As in the Cold War, when African interests took second place to superpower rivalry, concern for
the fate of African peoples gets lip service at best. A similar dynamic played out in a less-noticed
U.S. intervention in the Sahara and Sahel regions, beginning in 2003. Relying on deceptive
intelligence from Algeria, the U.S. military portrayed a hostage taking in southern Algeria as a
full-fledged terrorist threat to the entire region, and stepped up U.S. military engagement to train
and guide regional militaries in anti-terrorist tactics.
The result, according to Sahara expert Jeremy Keenan, of Exeter University, has been to intensify
"anger, frustration, rebellion, political instability, and insecurity across the entire region." Now
the United States has turned to Ethiopia, which has fought two wars with Somalia since 1960, to
prop up a Somali government. This not only destroyed the brief stability enjoyed by residents of
the capital, Mogadishu, under the Islamic courts. It has also strengthened extremists against
moderates within the Islamic coalition and mobilized Somali sentiment against the United States
and the new regime.
As the Royal Africa Society's Richard Dowden commented in The Independent, of London, that
regime, despite nominal international recognition, is led by "one of Somalia's nastiest warlords,"

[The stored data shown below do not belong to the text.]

-- ==== Sys2Proof/Tests/Slice0.lean ====
section
/-! SUPPORT. Tests on fixed values, their results taken from spec/95_test_vectors.md or by hand from the encodings of
spec/30_encoding.md; and for each statement with hypotheses a witness, values that meet the hypotheses together. -/

namespace Sys2Proof.Tests

open Sys2Proof Sys2Proof.Machine

/-! ### Well-formedness: an ill-formed term for each check -/

theorem test_width_zero_is_ill_formed : (Instr.header 0 5 4 0).wellFormed = false := by decide

theorem test_height_zero_is_ill_formed : (Instr.header 5 0 4 0).wellFormed = false := by decide

theorem test_channels_five_is_ill_formed : (Instr.header 1 1 5 0).wellFormed = false := by decide

theorem test_colorspace_two_is_ill_formed : (Instr.header 1 1 3 2).wellFormed = false := by decide

theorem test_run_62_is_ill_formed : (Instr.run 62).wellFormed = false := by decide

theorem test_run_61_is_well_formed : (Instr.run 61).wellFormed = true := by decide

/-! ### Decoding: words written out bit by bit from R93 to R100 -/

/-- V-K2. -/
theorem test_decode_index : decode .chunk [0b00111111, 7] = .ok (.index 63, [7]) := by decide

/-- V-DC8: fields 3, 1, 2. -/
theorem test_decode_diff : decode .chunk [0b01110110] = .ok (.diff 3 1 2, []) := by decide

/-- V-DC9: AF 31. -/
theorem test_decode_luma : decode .chunk [0b10101111, 0b00110001] = .ok (.luma 47 3 1, []) := by decide

/-- V-DC11: C2. -/
theorem test_decode_run : decode .chunk [0b11000010] = .ok (.run 2, []) := by decide

/-- V-DC13: payload bytes FE and FF are data. -/
theorem test_decode_rgb : decode .chunk [0xFE, 0xFE, 0xFF, 0xFE] = .ok (.rgb 0xFE 0xFF 0xFE, []) := by decide

/-- V-DC1. -/
theorem test_decode_rgba : decode .chunk [0xFF, 1, 2, 3, 0x4D] = .ok (.rgba 1 2 3 77, []) := by decide

/-- R122: `HEADER 4294967295 1 3 1`. -/
theorem test_decode_header :
    decode .frameStart [0x71, 0x6F, 0x69, 0x66, 0xFF, 0xFF, 0xFF, 0xFF, 0, 0, 0, 1, 3, 1] =
      .ok (.header 4294967295 1 3 1, []) := by decide

theorem test_decode_end : decode .trailer [0, 0, 0, 0, 0, 0, 0, 1] = .ok (.endMarker, []) := by decide

/-- R124: "QOIF" in capitals is refused by name. -/
theorem test_decode_bad_magic : decode .frameStart [0x51, 0x4F, 0x49, 0x46] = .error .badMagic := by decide

/-- R108: LUMA without its second byte is refused by name. -/
theorem test_decode_truncated : decode .chunk [0xA5] = .error .truncated := by decide

/-- R129: seven bytes left are refused by name. -/
theorem test_decode_bad_end : decode .trailer [0, 0, 0, 0, 0, 0, 1] = .error .badEndMarker := by decide

/-- The rows of the opcode table as it numbers their bits. -/
theorem test_table_words :
    decodeTableWord 32 0x716F6966 = some (.header 0 0 0 0) ∧ decodeTableWord 8 0xFF = some (.rgba 0 0 0 0) ∧
    decodeTableWord 8 0xFE = some (.rgb 0 0 0) ∧ decodeTableWord 8 0x05 = some (.index 5) ∧
    decodeTableWord 8 0x76 = some (.diff 3 1 2) ∧ decodeTableWord 16 0x31AF = some (.luma 47 3 1) ∧
    decodeTableWord 8 0xC2 = some (.run 2) ∧ decodeTableWord 64 1 = some .endMarker := by decide

/-! ### One decoder step for each instruction -/

/-- A decoder run at offset 14 in CHUNKS: `n` pixels, `k` of them written, the bytes `bs` left. -/
def decoding (n k : Nat) (prev : Colour) (cache : Cache) (bs : List Byte) : Dec :=
  { Dec.loaded (14 + bs.length) (Memory.writeMany [] 14 bs) with
    phase := .chunks, hdr := some ⟨BitVec.ofNat 32 n, 1, 4, 0⟩, npix := some n, pcnt := k, bpos := 14
    prev := prev, cache := cache }
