-- ==== Sys2Proof/Machine/HostPort.lean ====
section
/-! DEFINITION. The host port (spec/30_encoding.md R59): how the contexts' moves reach the block. A request runs whole,
or atomic action by atomic action with other contexts in between (spec/20_memory.md R38 to R42, log 32). -/

namespace Sys2Proof.Machine

/-- A whole request: decode it, then run it. -/
def serve (q : Request) (s : State) : Host.Outcome State Fault Refusal :=
  match decode q with
  | .error e => .refused (.badRequest e)
  | .ok i => exec i s

/-- R40, R127 to R129: the first atomic action of a TICK: in Idle the empty test and head removal, in Advertising the
stop call, in Gap the write of ADV_STATE. -/
def startTick (context : Nat) (now : Time) (s : State) : Except Stop State :=
  match s.tickInProgress with
  | some _ => .error (.fault .tickOverlap)
  | none =>
    match s.advState with
    | .idle => do
      let p ← takeHead s
      match p.1 with
      | none => pure (p.2.answer .nothing)
      | some cmd =>
        let frame ← advFrame p.2.cfg cmd.payload
        pure { p.2 with tickInProgress := some ⟨context, .configure now frame⟩ }
    | .advertising =>
      if s.durationOver now then pure { s.stopRadio with tickInProgress := some ⟨context, .setState .gap now⟩ }
      else pure (s.answer .nothing)
    | .gap => pure ((gapStep now s).answer .nothing)

/-- R40, R127, R128: one atomic action of the TICK in progress: a radio call, or a write of ADV_STATE or
STATE_START_TIME. The last one, and a failed call, end the TICK. -/
def runTick (p : PendingTick) (s : State) : State :=
  match p.activity with
  | .configure now frame =>
    let c := s.configureRadio frame
    match c.1 with
    | .fail => { c.2.raise .radioConfigFailure with tickInProgress := none }.answer .nothing
    | .ok => { c.2 with tickInProgress := some ⟨p.context, .startRadio now⟩ }
  | .startRadio now =>
    let d := s.startRadio
    match d.1 with
    | .fail => { d.2.raise .radioStartFailure with tickInProgress := none }.answer .nothing
    | .ok => { d.2 with tickInProgress := some ⟨p.context, .setState .advertising now⟩ }
  | .setState target now => { s with advState := target, tickInProgress := some ⟨p.context, .setTime now⟩ }
  | .setTime now => { s with stateStartTime := now, tickInProgress := none }.answer .nothing

/-- The next atomic action of the TICK in progress; nothing when there is none. -/
def resumeTick (s : State) : State :=
  match s.tickInProgress with
  | none => s
  | some p => runTick p s

/-- R42: the first atomic action of a LIGHT_WRITE: the guard, LV_MAP and SLC_FRAME; its Q_ENQUEUE is still to come. -/
def startWrite (context : Nat) (lightId : LightId) (isOn : Bool) (brightness r g b : Ratio) (s : State) :
    Except Stop State :=
  if !(s.cfg.isBound lightId) then pure ((s.raise (.missingController lightId)).answer .nothing)
  else do
    let p ← lightEncode lightId isOn brightness r g b s
    pure { p.2 with writesInProgress := p.2.writesInProgress ++ [⟨context, lightId, p.1⟩] }

/-- The LIGHT_WRITE in progress of a context. -/
def State.pendingWrite (s : State) (context : Nat) : Option PendingWrite :=
  s.writesInProgress.find? (fun w => w.context == context)

/-- R42: the Q_ENQUEUE of the LIGHT_WRITE in progress of a context; nothing when there is none. -/
def resumeWrite (context : Nat) (s : State) : Except Stop State :=
  match s.pendingWrite context with
  | none => pure s
  | some w => do
    let s1 ← enqueue w.lightId w.payload s
    pure ({ s1 with writesInProgress := s1.writesInProgress.erase w }.answer .nothing)

/-- The contexts that have a request in progress. -/
def State.contextsInProgress (s : State) : List Nat :=
  (s.tickInProgress.map PendingTick.context).toList ++ s.writesInProgress.map PendingWrite.context

/-- A context issues a request and runs its first atomic action. R40: "each context's own actions keep their program
order", so a context with a request in progress issues none. Every operation but TICK and LIGHT_WRITE is one
atomic action (R38, R41). -/
def start (context : Nat) (q : Request) (s : State) : Host.Outcome State Fault Refusal :=
  if context ∈ s.contextsInProgress then .fault .contextBusy
  else
    match decode q with
    | .error e => .refused (.badRequest e)
    | .ok (.tick now) => conclude (startTick context now s)
    | .ok (.lightWrite lightId isOn brightness r g b) =>
      conclude (startWrite context lightId isOn brightness r g b s)
    | .ok i => exec i s

/-- R135, R139: at setup "a light with no bound controller" is reported MissingController. It is no request and has no
result record. -/
def setupLight (lightId : LightId) (s : State) : State :=
  if s.cfg.isBound lightId then s else s.raise (.missingController lightId)

/-- One move of a context. -/
def runAction (a : HostAction) (s : State) : Host.Outcome State Fault Refusal :=
  match a with
  | .request q => serve q s
  | .start context q => start context q s
  | .resumeTick => .next (resumeTick s)
  | .resumeWrite context => conclude (resumeWrite context s)
  | .setupLight lightId => .next (setupLight lightId s)

/-- R173: "no request is ever left pending inside the block": when no move is left, the requests in progress run on,
the TICK first, then the LIGHT_WRITEs in the order of their draws (log 32). R153: without a request "the block does
nothing". -/
def drain (s : State) : Host.Outcome State Fault Refusal :=
  match s.tickInProgress with
  | some p => .next (runTick p s)
  | none =>
    match s.writesInProgress with
    | w :: _ => conclude (resumeWrite w.context s)
    | [] => .next s

/-- The next move on the host port, taken off it. -/
def stepHost (s : State) : Host.Outcome State Fault Refusal :=
  match s.host with
  | [] => drain s
  | a :: rest => runAction a { s with host := rest }

end Sys2Proof.Machine
end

Abdullahi Yusuf. Yusuf "has made a pact with the country's age-old enemy. ... Think Oswald
Mosley [the British fascist leader] being installed by the Germans as president of Britain in 1940
and you get close to the feeling Yusuf's government inspires in Somalia today."
After Ethiopia's quick military success, Jendayi Frazer, the State Department's top Africa
official, is encouraging African Union peacekeeping troops to replace the Ethiopians. She is also
advising the new Somali government to seek dialogue with moderate Islamists as well as with
clan leaders. Frazer and her colleagues seem unaware that their own policies of fostering the
Ethiopian invasion and unleashing air strikes have dramatically reduced the prospects for
dialogue.
As in Iraq, short-sighted U.S. policymakers have found it easier to support instant nation
breaking than to plan for long-term nation building. If Somalia manages to avoid further anarchy,
it is likely to be due not to better U.S. planning, but to the Somali desire for peace and to
diplomatic efforts that U.S. action has made more difficult. Recent reports say Washington may
soon establish a military command for Africa. Unless policymakers drop the Iraq script from
their playbook, this will be counterproductive, both for African security and for U.S. interests.